2. the Website generates an upload form with the storage servers upload url as target, the user selects a file and clicks the submit button. The storage server handles the post request, saves the file to a temporary location (which is '/tmp-directory/'.sha1(target-path-fromabove)) and redirects the back to the redirect url that has been specified by the website. The “target path” is also passed.

3. I do not want any “ghosted files” to remain if the user cancels the process or the connection gets interrupted or something! Also entries in the websites database that have not been correctly processed int he storage cloud and then gets broken must be avoided. thats the reason for this and the next step

4. these are the critical steps

   • The website now writes en entry to its own database, and issues a restful request to the storage api (signed, website has to authenticate with secret token) that
   • copies the file from its temporary location on the storage server to its final location (this should be fast because its only a rename)
   • the same rest request also inserts a database row in the storage networks database along with the websites id as owner

5. All files in tmp directory on the storage server that are older than 24 hours automatically get deleted.

If the user closes the browser window or the connection gets interrupted, the program flow on the server gets aborted too, right?
Only destructors and registered shutdown functions are executed, correct?

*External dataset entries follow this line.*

-- ==== Sys2Proof/Certificates/Slice0/Obligations.lean ====
section
/-! DEFINITION. The statements for the provers: what the commands, the host's accesses, the reset input and every step do. -/

open Sys2Proof Sys2Proof.Machine

/-! ### Encoding -/

/-- R94: the 13 legal command words and their commands; every other command word is illegal. -/
def Obligations.OpcodeMapIsExact : Prop :=
  (decode 0x00000001#32 = .ok .init ∧ decode 0x00000002#32 = .ok .update ∧ decode 0x00000003#32 = .ok .finish ∧
    decode 0x00000004#32 = .ok .digest ∧ decode 0x00000005#32 = .ok .compress ∧
    decode 0x00000006#32 = .ok .hmacInit ∧ decode 0x00000007#32 = .ok .hmacUpdate ∧
    decode 0x00000008#32 = .ok .hmacFinish ∧ decode 0x00000009#32 = .ok .hmac ∧
    decode 0x0000000A#32 = .ok (.b64Enc .std) ∧ decode 0x0000001A#32 = .ok (.b64Enc .url) ∧
    decode 0x0000000B#32 = .ok (.b64Dec .std) ∧ decode 0x0000001B#32 = .ok (.b64Dec .url)) ∧
  ∀ c : Word,
    c ∉ [0x1#32, 0x2#32, 0x3#32, 0x4#32, 0x5#32, 0x6#32, 0x7#32, 0x8#32, 0x9#32, 0xA#32, 0xB#32, 0x1A#32, 0x1B#32] →
    ∃ e, decode c = .error e

/-- A few words of 95_test_vectors.md section 5 decode, or are refused by name, as they are written there. -/
def Obligations.SpecWordsDecode : Prop :=
  decode 0x00000003#32 = .ok .finish ∧ decode 0x00000008#32 = .ok .hmacFinish ∧
  decode 0x0000001A#32 = .ok (.b64Enc .url) ∧ decode 0x0000000B#32 = .ok (.b64Dec .std) ∧
  decode 0x00000000#32 = .error .opReserved ∧ decode 0x0000001C#32 = .error .opReserved ∧
  decode 0x00000011#32 = .error .alphNotBase64 ∧ decode 0x8000000A#32 = .error .resNonzero

/-- Decode and encode agree in both directions, for every word and every command (30_encoding.md sections 2 and 4). -/
def Obligations.DecodeAgreesWithEncode : Prop :=
  ∀ (c : Word) (i : Instr), decode c = .ok i ↔ c = encode i

/-- R97: an illegal pending word (RES ≠ 0, OP reserved, or ALPH = 1 with OP other than 0xA and 0xB) ends the command with
Error(ILLEGAL), ECODE 1 (R272), and no other effect; and no other word is illegal. -/
def Obligations.IllegalWordRaisesIllegal : Prop :=
  (∀ c : Word, (∃ e, decode c = .error e) ↔
    (c.extractLsb' 5 27 ≠ 0#27 ∨ c.extractLsb' 0 4 = 0#4 ∨ 12 ≤ (c.extractLsb' 0 4).toNat ∨
      (c.extractLsb' 4 1 = 1#1 ∧ c.extractLsb' 0 4 ≠ 0xA#4 ∧ c.extractLsb' 0 4 ≠ 0xB#4))) ∧
  ∀ (s : State) (e : Illegal), s.faults = [] → nextTurn s = .engine → s.busy = true → decode s.cmdl = .error e →
    step s = .next { s with sched := s.sched.tail, outlen := 0, err := true, ecode := 1, busy := false }

/-! ### The step -/

/-- A step is the next turn. The engine's (R270): with BUSY = 1 it runs the decoded command on the state with the turn taken, a
fault the command reaches going into the fault record (R43); with BUSY = 0 it holds its state (R292). The host's: its next
step, taken from its program, is the access `hostAccess` gives; an empty program takes only the turn
(notes/assumptions/1.md, 2.md); a POLL reads STATUS and stays next while BUSY = 1 (R101, notes/assumptions/15.md). -/
def Obligations.StepRunsThePendingCommand : Prop :=
  (∀ (s : State) (i : Instr), s.faults = [] → nextTurn s = .engine → s.busy = true → decode s.cmdl = .ok i →
    step s =
      match exec i { s with sched := s.sched.tail } with
      | .next t => .next t
      | .fault f => .next { s with sched := s.sched.tail, faults := [f] }
      | .refused r => .refused r) ∧
  (∀ s : State, s.faults = [] → nextTurn s = .engine → s.busy = false →
    step s = .next { s with sched := s.sched.tail }) ∧
  (∀ (s : State) (h : HostStep) (rest : List HostStep), s.faults = [] → nextTurn s = .host → s.host = h :: rest →
    step s = hostAccess h { s with sched := s.sched.tail, host := rest }) ∧
  (∀ s : State, s.faults = [] → nextTurn s = .host → s.host = [] → step s = .next { s with sched := s.sched.tail }) ∧
  ∀ (s : State) (rest : List HostStep), s.faults = [] → nextTurn s = .host → s.host = .poll :: rest →
    step s = .next { s with
      sched := s.sched.tail, rdata := some (statusWord s), host := if s.busy = true then .poll :: rest else rest }

/-- R43, R280: once a fault is recorded the machine stops with a recorded fault. That it stops is the model's choice
(notes/assumptions/4.md). -/
def Obligations.RecordedFaultStopsTheMachine : Prop :=
  ∀ s : State, s.faults ≠ [] → ∃ f, f ∈ s.faults ∧ step s = .fault f

/-- The weak fairness of R270 in the model: with no coming turn chosen, a pending command whose ranges are written
executes in the next step, and BUSY is 0 after it. That an empty schedule lets the engine move is the model's choice
(notes/assumptions/1.md). -/
def Obligations.PendingCommandExecutes : Prop :=
  ∀ s : State, s.faults = [] → s.sched = [] → s.busy = true →
    WrittenRange s s.src.toNat s.len.toNat → WrittenRange s s.kadr.toNat s.klen.toNat →
    ∃ t, step s = .next t ∧ t.busy = false

/-- RUN of a command (R101) from an idle machine: the CMD write, the command's step and one POLL, after which the host has
read the STATUS the command left, with BUSY = 0, and is behind the line. -/
def Obligations.RunLineCompletesTheCommand : Prop :=
  ∀ (s t : State) (i : Instr) (rest : List HostStep),
    s.faults = [] → s.sched = [] → s.busy = false → s.host = expandLine (.run i) ++ rest →
    exec i { s with cmdl := encode i, busy := true, host := .poll :: rest } = .next t →
    Host.Core.run Sys2Proof.core 3 s = .next { t with host := rest, rdata := some (statusWord t) } ∧
      (statusWord t).getLsbD 0 = false

/-! ### The commands, each rule whole: encoding, errors in their order, effect -/

/-- R171. -/
def Obligations.InitStartsHashContext : Prop :=
  decode 0x00000001#32 = .ok .init ∧
  ∀ s : State, exec .init s = .next { s with
    hash := { v := ⟨0x7380166F#32, 0x4914B2B9#32, 0x172442D7#32, 0xDA8A0600#32, 0xA96F30BC#32, 0x163138AA#32,
                    0xE38DEE4D#32, 0xB0FB0E4E#32⟩, nblk := 0, buf := [] },
    kb := List.replicate 64 0#8, ctx := .hashActive, outlen := 0, err := false, ecode := 0, busy := false }

/-- R172. -/
def Obligations.UpdateAbsorbsOrErrs : Prop :=
  decode 0x00000002#32 = .ok .update ∧
  ∀ s : State,
    (s.ctx ≠ .hashActive →
      exec .update s = .next { s with outlen := 0, err := true, ecode := 2, busy := false }) ∧
    (s.ctx = .hashActive → ¬InDmem s s.src.toNat s.len.toNat →
      exec .update s = .next { s with outlen := 0, err := true, ecode := 4, busy := false }) ∧
    (s.ctx = .hashActive → InDmem s s.src.toNat s.len.toNat →
      ∀ data, s.mem.readBytes s.src.toNat s.len.toNat = some data →
      exec .update s = .next { s with
        hash := s.hash.absorb data, outlen := 0, err := false, ecode := 0, busy := false })

/-- R174. -/
def Obligations.FinishWritesDigestOrErrs : Prop :=
  decode 0x00000003#32 = .ok .finish ∧
  ∀ s : State,
    (s.ctx ≠ .hashActive →
      exec .finish s = .next { s with outlen := 0, err := true, ecode := 2, busy := false }) ∧
    (s.ctx = .hashActive → ¬InDmem s s.dst.toNat 32 →
      exec .finish s = .next { s with outlen := 0, err := true, ecode := 4, busy := false }) ∧
    (s.ctx = .hashActive → InDmem s s.dst.toNat 32 →
      exec .finish s = .next { s with
        hash := { v := compressN s.hash.v s.hash.pad, nblk := s.hash.nblk, buf := [] },
        mem := s.mem.writeBytes s.dst.toNat (chainBytes (compressN s.hash.v s.hash.pad)),
        ctx := .hashDone, outlen := 32, err := false, ecode := 0, busy := false })

/-- R176: the digest written is SM3 of the source bytes (R145), and NBLK counts the message's whole blocks. -/
def Obligations.DigestIsOneShotSm3OrErrs : Prop :=
  decode 0x00000004#32 = .ok .digest ∧
  ∀ s : State,
    (¬(InDmem s s.src.toNat s.len.toNat ∧ InDmem s s.dst.toNat 32) →
      exec .digest s = .next { s with outlen := 0, err := true, ecode := 4, busy := false }) ∧
    (InDmem s s.src.toNat s.len.toNat → InDmem s s.dst.toNat 32 →
      ∀ m, s.mem.readBytes s.src.toNat s.len.toNat = some m →
      exec .digest s = .next { s with
        hash := { v := (HashState.fresh.absorb m).finalized.v, nblk := BitVec.ofNat 64 (m.length / 64), buf := [] },
        mem := s.mem.writeBytes s.dst.toNat (sm3 m), kb := List.replicate 64 0#8,
        ctx := .hashDone, outlen := 32, err := false, ecode := 0, busy := false })

/-- R180: STATE before LENGTH before RANGE, and V is all that changes. -/
def Obligations.CompressAppliesCfOrErrs : Prop :=
  decode 0x00000005#32 = .ok .compress ∧
  ∀ s : State,
    (s.ctx = .hmacInner →
      exec .compress s = .next { s with outlen := 0, err := true, ecode := 2, busy := false }) ∧
    (s.ctx ≠ .hmacInner → s.len.toNat % 64 ≠ 0 →
      exec .compress s = .next { s with outlen := 0, err := true, ecode := 3, busy := false }) ∧
    (s.ctx ≠ .hmacInner → s.len.toNat % 64 = 0 → ¬InDmem s s.src.toNat s.len.toNat →
      exec .compress s = .next { s with outlen := 0, err := true, ecode := 4, busy := false }) ∧
    (s.ctx ≠ .hmacInner → s.len.toNat % 64 = 0 → InDmem s s.src.toNat s.len.toNat →
      ∀ blocks, s.mem.readBytes s.src.toNat s.len.toNat = some blocks →
      exec .compress s = .next { s with
        hash := { v := compressN s.hash.v blocks, nblk := s.hash.nblk, buf := s.hash.buf },
        outlen := 0, err := false, ecode := 0, busy := false })

/-- R205: KB is KEYBLOCK(k) ^ 0x36, the inner hash has absorbed it: one block counted, nothing pending. -/
def Obligations.HmacInitPrimesInnerHashOrErrs : Prop :=
  decode 0x00000006#32 = .ok .hmacInit ∧
  ∀ s : State,
    (¬InDmem s s.kadr.toNat s.klen.toNat →
      exec .hmacInit s = .next { s with outlen := 0, err := true, ecode := 4, busy := false }) ∧
    (InDmem s s.kadr.toNat s.klen.toNat →
      ∀ k, s.mem.readBytes s.kadr.toNat s.klen.toNat = some k →
      exec .hmacInit s = .next { s with
        kb := xorAll 0x36#8 (keyBlock k),
        hash := {
          v := cf ⟨0x7380166F#32, 0x4914B2B9#32, 0x172442D7#32, 0xDA8A0600#32, 0xA96F30BC#32, 0x163138AA#32, 0xE38DEE4D#32,
                   0xB0FB0E4E#32⟩ (xorAll 0x36#8 (keyBlock k)),
          nblk := 1, buf := [] },
        ctx := .hmacInner, outlen := 0, err := false, ecode := 0, busy := false })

Can I somehow make this code part “critical” so that the server, if it once enters this code part, executes it to teh end regardless of whether the user aborts the page loading or not?

(Of course I am aware that a server crash or an error may interrupt at any time, but my concerns are about the regular flow now)

One of me was to have a flag and a timestamp in the websites database that marks the file as “completed” and check in a cronjob for old incompleted files and delete them from the storage cloud and then from the websites database, but I would really like to avoid this extra field and procedure.

I want the storage api to be very generic and use it in many other future projects.

I had a look at Google storage for developers and Amazon s3.

They have the same problem and even worse. In amazon S3 you can “sign” your post request. So the file gets uploaded by the user under your authority and is directly saved and stored and you have to pay it.
If the connection gets interrupted and the user never gets back to your website you dont even know.
So you have to store all upload urls you sign and check them in a cronjob and delete everything that hasnt “reached its destination”.

Any ideas or best practices for that problem?